Collected data
-- ==== Sys2Proof/Machine/Dispatch.lean ====
section
/-!
DEFINITION. The dispatch of a command to its meaning: one arm per constructor of `Instr`.
-/

namespace Sys2Proof.Machine

open Sys2Proof
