/-- An instruction that breaks a rule takes its exception (R370, R371). Illegal words have cause 0x01: a field that must be 0, a
function, a condition or a special register not listed for the engine, ERET outside a handler, a word of no instruction. A
misaligned address has cause 0x02, a store or a ring entry outside the engine's rights 0x03, a ring not owned 0x04, a pc outside
the code region 0x05, a line marked uncorrectable 0x06, on a fetch and on LDP, and an uncorrectable word of shared RAM 0x07. EPC
holds the instruction's pc and the handler runs; while a handler runs the engine halts with DOUBLE and keeps EPC; without a vector
it halts with NOVEC and keeps the code. The model's readings: a word of no instruction comes with LINE_BUFFER_FILL (log entry 11),
a pc that is no multiple of 4 is a fetch fault (log entry 14), a later fetch from a line already reported only takes its exception
(log entry 15), addresses are taken modulo 2^16 (log entry 16); its choice: a load of shared RAM spends its access before the 3
cycles of the exception, LDP does not (log entry 178). -/
def Obligations.ExceptionEntry : Prop :=
  (∀ (e : EngId) (b : BitVec 26) (s : State), Fetched e s →
     let o := getEng e s
     let a := dataAddr b o
     let c := (src1 b o).toNat % 2 ^ 16
     let n := (src2 b o).toNat % 32
     let m := fImm b
     let pe := e = .pe0 ∨ e = .pe1
     ∀ (i : Instr) (cause : Nat) (bad : Half),
       (cause = 1 ∧ bad = 0 ∧
           ((∃ p ∈ ([(.alu e b, 0x10 < m ∨ 0x0E ≤ m ∧ fRs2 b ≠ 0), (.addi e b, fRs2 b ≠ 0), (.andi e b, fRs2 b ≠ 0),
               (.ori e b, fRs2 b ≠ 0), (.xori e b, fRs2 b ≠ 0), (.slti e b, fRs2 b ≠ 0), (.sltiu e b, fRs2 b ≠ 0),
               (.shi e b, fRs2 b ≠ 0 ∨ 3 ≤ m / 2 ^ 12 ∨ m / 2 ^ 5 % 2 ^ 7 ≠ 0), (.lui e b, fRs1 b ≠ 0), (.li e b, fRs1 b ≠ 0),
               (.mulg e b, 4 ≤ m), (.divg e b, 4 ≤ m), (.amo e b, 4 ≤ m), (.ldb e b, fRs2 b ≠ 0), (.ldbu e b, fRs2 b ≠ 0),
               (.ldh e b, fRs2 b ≠ 0), (.ldhu e b, fRs2 b ≠ 0), (.ldw e b, fRs2 b ≠ 0), (.ldp e b, fRs2 b ≠ 0),
               (.stb e b, fRd b ≠ 0), (.sth e b, fRd b ≠ 0), (.stw e b, fRd b ≠ 0), (.br e b, 6 ≤ fRd b),
               (.bf e b, fRs1 b ≠ 0 ∨ 13 ≤ fRd b), (.jal e b, fRs1 b ≠ 0), (.jalr e b, fRs2 b ≠ 0), (.j e b, fRd b ≠ 0),
               (.yield e b, b ≠ 0), (.halt e b, b ≠ 0), (.eret e b, b ≠ 0 ∨ o.exh = false), (.trap e b, 2 ^ 14 ≤ b.toNat),
               (.mfs e b, fRs1 b ≠ 0 ∨ fRs2 b ≠ 0 ∨ 16 ≤ m ∨ 12 ≤ m ∧ ¬pe),
               (.mts e b, fRd b ≠ 0 ∨ fRs2 b ≠ 0 ∨ m ∉ [5, 6, 9, 10, 12, 13, 14, 15] ∨ m = 6 ∧ o.exh = false ∨ 12 ≤ m ∧ ¬pe),
               (.post e b, m ≠ 0), (.take e b, m ≠ 0)] : List (Instr × Prop)), p.1 = i ∧ p.2) ∨
             (∃ p ∈ ([(.macg e b, 4 ≤ m ∨ fRd b ≠ 0), (.accg e b, 3 ≤ m / 2 ^ 12 ∨ m / 2 ^ 6 % 2 ^ 6 ≠ 0 ∨ 2 ^ 12 ≤ m ∧ fRd b ≠ 0),
               (.qg e b, 4 ≤ m ∨ 2 ≤ m ∧ fRs2 b ≠ 0), (.cg e b, 7 ≤ m ∨ (m = 2 ∨ m = 3) ∧ fRd b ≠ 0), (.fng e b, 2 ≤ m ∨ fRs2 b ≠ 0),
               (.sqg e b, 2 ≤ m ∨ fRs2 b ≠ 0 ∨ m = 1 ∧ fRs1 b ≠ 0), (.divag e b, 2 ≤ m ∨ fRs2 b ≠ 0)] : List (Instr × Prop)),
               p.1 = i ∧ (e ≠ .csq ∨ p.2)) ∨
             (∃ (l : Bool), ∃ p ∈ ([(.cpush e b, fRd b ≠ 0 ∨ fRs2 b ≠ 0 ∨ m ≠ 0), (.cpop e b, fRs1 b ≠ 0 ∨ fRs2 b ≠ 0 ∨ m ≠ 0),
               (.cbit e b, fRs2 b ≠ 0 ∨ 32 ≤ m), (.wcls e b, fRs2 b ≠ 0 ∨ m ≠ 0), (.crc8 e b, m ≠ 0),
               (.pinr e b l, fRs1 b ≠ 0 ∨ fRs2 b ≠ 0 ∨ 2 ≤ m)] : List (Instr × Prop)), p.1 = i ∧ (¬pe ∨ p.2)) ∨
             (∃ (l : Fin 1024) (w : Word), i = .lineBufferFill e l (some w) ∧ l.val = o.pc.toNat / 64 ∧ decodeRaura e w = none)) ∨
         cause = 2 ∧
           (bad = BitVec.ofNat 16 a ∧
               (fRs2 b = 0 ∧ a % 4 ≠ 0 ∧ i ∈ [.ldw e b, .ldp e b] ∨ fRs2 b = 0 ∧ a % 2 ≠ 0 ∧ i ∈ [.ldh e b, .ldhu e b] ∨
                 fRd b = 0 ∧ a % 4 ≠ 0 ∧ i = .stw e b ∨ fRd b = 0 ∧ a % 2 ≠ 0 ∧ i = .sth e b) ∨
             bad = BitVec.ofNat 16 c ∧ c % 4 ≠ 0 ∧
               (m < 4 ∧ i = .amo e b ∨ m = 0 ∧ o.sb = [] ∧ n / 4 = engNo e ∧ i ∈ [.post e b, .take e b])) ∨
         cause = 3 ∧
           (bad = BitVec.ofNat 16 a ∧ fRd b = 0 ∧
               (∃ k, (k, i) ∈ [(1, .stb e b), (2, .sth e b), (4, .stw e b)] ∧ a % k = 0 ∧
                 (ramHi < a ∨ engRights e a = false ∨
                   ∃ w r, regOf a = some (w, r) ∧ isBuffer w = false ∧ (a ≠ w ∨ 8 * k < r.width))) ∨
             bad = BitVec.ofNat 16 c ∧ c % 4 = 0 ∧
               (m < 4 ∧ (c < ramLo ∨ ramHi < c) ∧ i = .amo e b ∨
                 m = 0 ∧ o.sb = [] ∧ n / 4 = engNo e ∧ (c < ramLo ∨ ramHi + 1 < c + 16) ∧ i ∈ [.post e b, .take e b])) ∨
         cause = 4 ∧ bad = BitVec.ofNat 16 n ∧ m = 0 ∧ o.sb = [] ∧ n / 4 ≠ engNo e ∧ i ∈ [.post e b, .take e b]) →
       (o.exh = false → o.vec ≠ 0 → Leaves e i (trapped cause bad o.pc 3 o) s) ∧
       (o.exh = true → Leaves e i { o with
         phase := .halted, cause := cause, statCause := cause, bad := bad, double := true, haltEvt := true, excEvt := true
         cyc := o.cyc + 3 } s) ∧
       (o.exh = false → o.vec = 0 → Leaves e i { o with
         phase := .halted, epc := o.pc, cause := cause, statCause := cause, bad := bad, exh := true, novec := true, haltEvt := true
         excEvt := true, cyc := o.cyc + 3 } s)) ∧
  (∀ (e : EngId) (i : Instr) (w : Word) (s : State), encodeRaura i = some (e, w) → canRun e s = true → Quiet s →
     (getEng e s).exh = false → (getEng e s).vec ≠ 0 →
     let o := getEng e s
     let l := o.pc.toNat / 64
     (pcOk o = false → Leaves e i (trapped 5 o.pc o.pc 3 o) s) ∧
     (pcOk o = true → lineBad o l = true →
       let first := o.lines.any (fun x => x.1 == l && x.2 == 1)
       ∃ t, exec i s = .next (settle t) ∧
         getEng e t = trapped 6 (BitVec.ofNat 16 (64 * l)) o.pc 3 { o with lines := (getEng e t).lines } ∧
         (getEng e t).lines.map (·.1) = o.lines.map (·.1) ∧ lineBad (getEng e t) l = true ∧
         t.evq = (if first then [⟨srcEccPs, 2, some (engNo e), b2n (actBank s) * 32768 + l⟩] else []) ∧
         t.store = { s.store with
           winFail := if first = true ∧ s.store.winOpen = true then s.store.winFail ||| 16 else s.store.winFail } ∧
         (first = true → fld GLB_PSECC_UNCOR t = min (fmax GLB_PSECC_UNCOR) (fld GLB_PSECC_UNCOR s + 1) ∧ fld GLB_PSECC_LINE t = l) ∧
         FieldsBut [GLB_PSECC_UNCOR, GLB_PSECC_LBANK, GLB_PSECC_LMARK, GLB_PSECC_LINE] s t ∧
         t = { putEng e (getEng e t) (atTick e s) with regs := t.regs, evq := t.evq, store := t.store })) ∧
  (∀ (e : EngId) (b : BitVec 26) (s : State), Fetched e s → fRs2 b = 0 → flag FLT_INJ_ARM s = false →
     (getEng e s).exh = false → (getEng e s).vec ≠ 0 →
     let o := getEng e s
     let a := dataAddr b o
     a % 4 = 0 →
     (2 ≤ lineErrAt (actBank s) (a / 64) s → ∃ t, exec (.ldp e b) s = .next (settle t) ∧
       getEng e t = trapped 6 (BitVec.ofNat 16 (a / 64 * 64)) o.pc 3 o ∧
       t.evq = [⟨srcEccPs, 2, some (engNo e), b2n (actBank s) * 32768 + a / 64⟩] ∧
       t.store = { s.store with winFail := if s.store.winOpen = true then s.store.winFail ||| 16 else s.store.winFail } ∧
       fld GLB_PSECC_UNCOR t = min (fmax GLB_PSECC_UNCOR) (fld GLB_PSECC_UNCOR s + 1) ∧ fld GLB_PSECC_LINE t = a / 64 ∧
       FieldsBut [GLB_PSECC_UNCOR, GLB_PSECC_LBANK, GLB_PSECC_LMARK, GLB_PSECC_LINE] s t ∧
       t = { putEng e (getEng e t) (atTick e s) with regs := t.regs, evq := t.evq, store := t.store }) ∧
     (o.sb = [] → ramLo ≤ a → a ≤ ramHi → 2 ≤ ramErrAt a s → ∃ t, ∃ w ≤ 4, exec (.ldw e b) s = .next (settle t) ∧
       t = { putEng e (trapped 7 (BitVec.ofNat 16 a) o.pc (5 + w) o) (atTick e s) with
         evq := [⟨srcEccRam, 2, some (engNo e), a⟩], seed := s.seed + 1 }))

= What is required =
Copy out the lines above exactly, beginning at the one that contains "(∃ p ∈ ([(.macg" and ending at the one that contains "p.1 = i ∧ (e ≠ .csq ∨ p.2)) ∨".

= The answer =
             (∃ p ∈ ([(.macg e b, 4 ≤ m ∨ fRd b ≠ 0), (.accg e b, 3 ≤ m / 2 ^ 12 ∨ m / 2 ^ 6 % 2 ^ 6 ≠ 0 ∨ 2 ^ 12 ≤ m ∧ fRd b ≠ 0),
               (.qg e b, 4 ≤ m ∨ 2 ≤ m ∧ fRs2 b ≠ 0), (.cg e b, 7 ≤ m ∨ (m = 2 ∨ m = 3) ∧ fRd b ≠ 0), (.fng e b, 2 ≤ m ∨ fRs2 b ≠ 0),
               (.sqg e b, 2 ≤ m ∨ fRs2 b ≠ 0 ∨ m = 1 ∧ fRs1 b ≠ 0), (.divag e b, 2 ≤ m ∨ fRs2 b ≠ 0)] : List (Instr × Prop)),
               p.1 = i ∧ (e ≠ .csq ∨ p.2)) ∨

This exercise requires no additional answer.